**PROBLEM STATEMENT:**
The requested output is every line from the one with "if !k.slotsOk g [(vw, d)]" through the last line below, printed exactly.

*** RECORDS SHOWN

-- ==== Sys2Proof/Machine/TaskWords.lean ====
section
/-! DEFINITION. Task forms: `tkdec`, `tkadd`, `tkmake`, `tktake` (R237 to R240, R250, R251). -/
namespace Sys2Proof.Machine

/-- What the three release forms check of a record's address word: alignment, translation, protection (R249, R250, R267). -/
def State.recordAt (s : State) (b : Block) (w : Nat) (kinds : List Acc) : Home :=
  let va := w % 2 ^ 56
  if w % 128 ≠ 0 then .bad 5
  else match s.homeAt b va kinds with
    | .ok pa => if w / 2 ^ 56 ≠ 0 then .bad 7 else .ok pa
    | h => h

/-- The dependence counter of a record. -/
def State.depOf (s : State) (pa : Nat) : Nat := s.homeLe (pa + 0x2C) 4

/-- Change a record's counter by a signed number, with release at 0 (R250); none where it is refused. -/
def State.addDep (s : State) (pa va : Nat) (n : Int) : Option (Nat × State) :=
  let dep := s.depOf pa
  let new := (dep : Int) + n
  if s.taskState pa = 0 ∧ 0 ≤ new ∧ new ≤ 0x7FFFFFFF then
    let s1 := s.homeWrite (pa + 0x2C) (toLe 4 new.toNat)
    some (dep, if new = 0 then s1.release pa va else s1)
  else none

/-- `tkdec` at a record: refused where the counter is 0 (R250). -/
def State.decDep (s : State) (pa va : Nat) : Option (Nat × State) := if s.depOf pa = 0 then none else s.addDep pa va (-1)

/-- The common meaning of `tkdec` and `tkadd`: `f` acts on the record at its home. -/
def depWord (d a v : Nat) (n : Block → Group → Nat → Int × Bool) (extra : List (View × Nat))
    (f : State → Nat → Nat → Int → Option (Nat × State)) (s : State) : Out :=
  joinWord (fun k g act =>
    let vw := viewOf v
    let l0 := lowest act
    let aw := addrWords k g vw a l0
    let w := valOf aw
    if !k.slotsOk g (addrSlots vw a ++ (vw, d) :: extra) then .next (s.raise 0x07 0)
    else if !goodOf aw then .next (s.raiseFor 0x04 (maskOf [l0]) 0)
    else match s.recordAt k w [.wr, .rd] with
      | .bad c => .next (s.raise c w)
      | .walk page => .next (s.waitWalk k.core k.trec.part page)
      | .ok pa =>
        let m := n k g l0
        if !m.2 then .next (s.raiseFor 0x04 (maskOf [l0]) 0)
        else if s.poisonedIn pa 128 then .next (s.raise 0x08 w)
        else match s.pubFirst k g.wait true 3 with
          | .inl t => .next t
          | .inr s1 =>
            let s2 := s1.sectorHome k.core pa 128
            match f s2 pa w m.1 with
            | none => .next (s2.retire.giveAll k.id g.num vw d act (if v = 0 then 2 ^ 32 - 1 else 2 ^ 64 - 1))
            | some (old, t) => .next (t.retire.giveAll k.id g.num vw d act old)) s

/-- `tkdec` (R250). -/
def execTkdec (d a v : Nat) (s : State) : Out := depWord d a v (fun _ _ _ => (0, true)) [] (fun t pa va _ => t.decDep pa va) s

/-- `tkadd` (R250): the addend is the signed low word of b. -/
def execTkadd (d a b v : Nat) (s : State) : Out :=
  depWord d a v (fun k g l => let w := k.src g (viewOf v) b l
                              (sgn 32 (valOf w % 2 ^ 32), rok (w.headD RWord.zero))) [(viewOf v, b)]
    (fun t pa va n => t.addDep pa va n) s

/-- `tkmake` at its record (R250): the template is copied with state 0 and released when its counter is 0. -/
def State.makeTask (s : State) (pa va pb : Nat) : Option State :=
  let st := s.taskState pa
  if st = 1 ∨ st = 2 then none
  else
    let bs := patch (s.homeBytes pb 128) 0x3F [0]
    let s1 := s.homeWrite pa bs
    some (if leAt bs 0x2C 4 = 0 then s1.release pa va else s1)

/-- `tkmake` (R250). -/
def execTkmake (d a b v : Nat) (s : State) : Out :=
  joinWord (fun k g act =>
    let vw := viewOf v
    let l0 := lowest act
    let aw := addrWords k g vw a l0
    let bw := addrWords k g vw b l0
    if !k.slotsOk g (addrSlots vw a ++ addrSlots vw b ++ [(vw, d)]) then .next (s.raise 0x07 0)
    else if !goodOf aw || !goodOf bw then .next (s.raiseFor 0x04 (maskOf [l0]) 0)
    else match s.recordAt k (valOf aw) [.wr, .rd], s.recordAt k (valOf bw) [.rd] with
      | .bad c, _ => .next (s.raise c (valOf aw))
      | _, .bad c => .next (s.raise c (valOf bw))
      | .walk page, _ => .next (s.waitWalk k.core k.trec.part page)
      | _, .walk page => .next (s.waitWalk k.core k.trec.part page)
      | .ok pa, .ok pb =>
        if s.inMirror k.trec.part pa then .next (s.raise 0x07 (valOf aw))
        else if s.inMirror k.trec.part pb then .next (s.raise 0x07 (valOf bw))
        else if s.poisonedIn pa 128 then .next (s.raise 0x08 (valOf aw))
        else if s.poisonedIn pb 128 then .next (s.raise 0x08 (valOf bw))
        else match s.pubFirst k g.wait true 3 with
          | .inl t => .next t
          | .inr s1 =>
            let s2 := s1.sectorHome k.core pa 128
            match s2.makeTask pa (valOf aw) pb with
            | none => .next (s2.retire.giveAll k.id g.num vw d act 1)
            | some t => .next (t.retire.giveAll k.id g.num vw d act 0)) s

/-- Count a steal of a die (R266). -/
def State.countSteal (s : State) (die : Nat) : State := s.setDie die { s.die die with steal := (s.die die).steal + 1 }

/-- The next index of a block's own grid for its die (R240, R251). -/
def State.takeIndex (s : State) (b : Block) : Option (Nat × State) :=
  match s.grid b.task with
  | none => none
  | some g => match g.takeFor (dieOf b.core) true with
    | none => none
    | some (i, g', stolen) =>
      let s1 := s.updGrid b.task (fun _ => g')
      some (i, if stolen then s1.countSteal (dieOf b.core) else s1)

/-- `tktake` (R251). -/
def execTktake (d v : Nat) (s : State) : Out :=
  joinWord (fun k g act =>
    let vw := viewOf v
    if !k.slotsOk g [(vw, d)] then .next (s.raise 0x07 0)
    else match s.takeIndex k with
      | none => .next (s.retire.giveAll k.id g.num vw d act (if v = 0 then 2 ^ 32 - 1 else 2 ^ 64 - 1))
      | some (i, t) => .next (t.retire.giveAll k.id g.num vw d act i)) s

end Sys2Proof.Machine
end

******

**ANSWER FOR THE TASK:**
    if !k.slotsOk g [(vw, d)] then .next (s.raise 0x07 0)
    else match s.takeIndex k with
      | none => .next (s.retire.giveAll k.id g.num vw d act (if v = 0 then 2 ^ 32 - 1 else 2 ^ 64 - 1))
      | some (i, t) => .next (t.retire.giveAll k.id g.num vw d act i)) s

end Sys2Proof.Machine
end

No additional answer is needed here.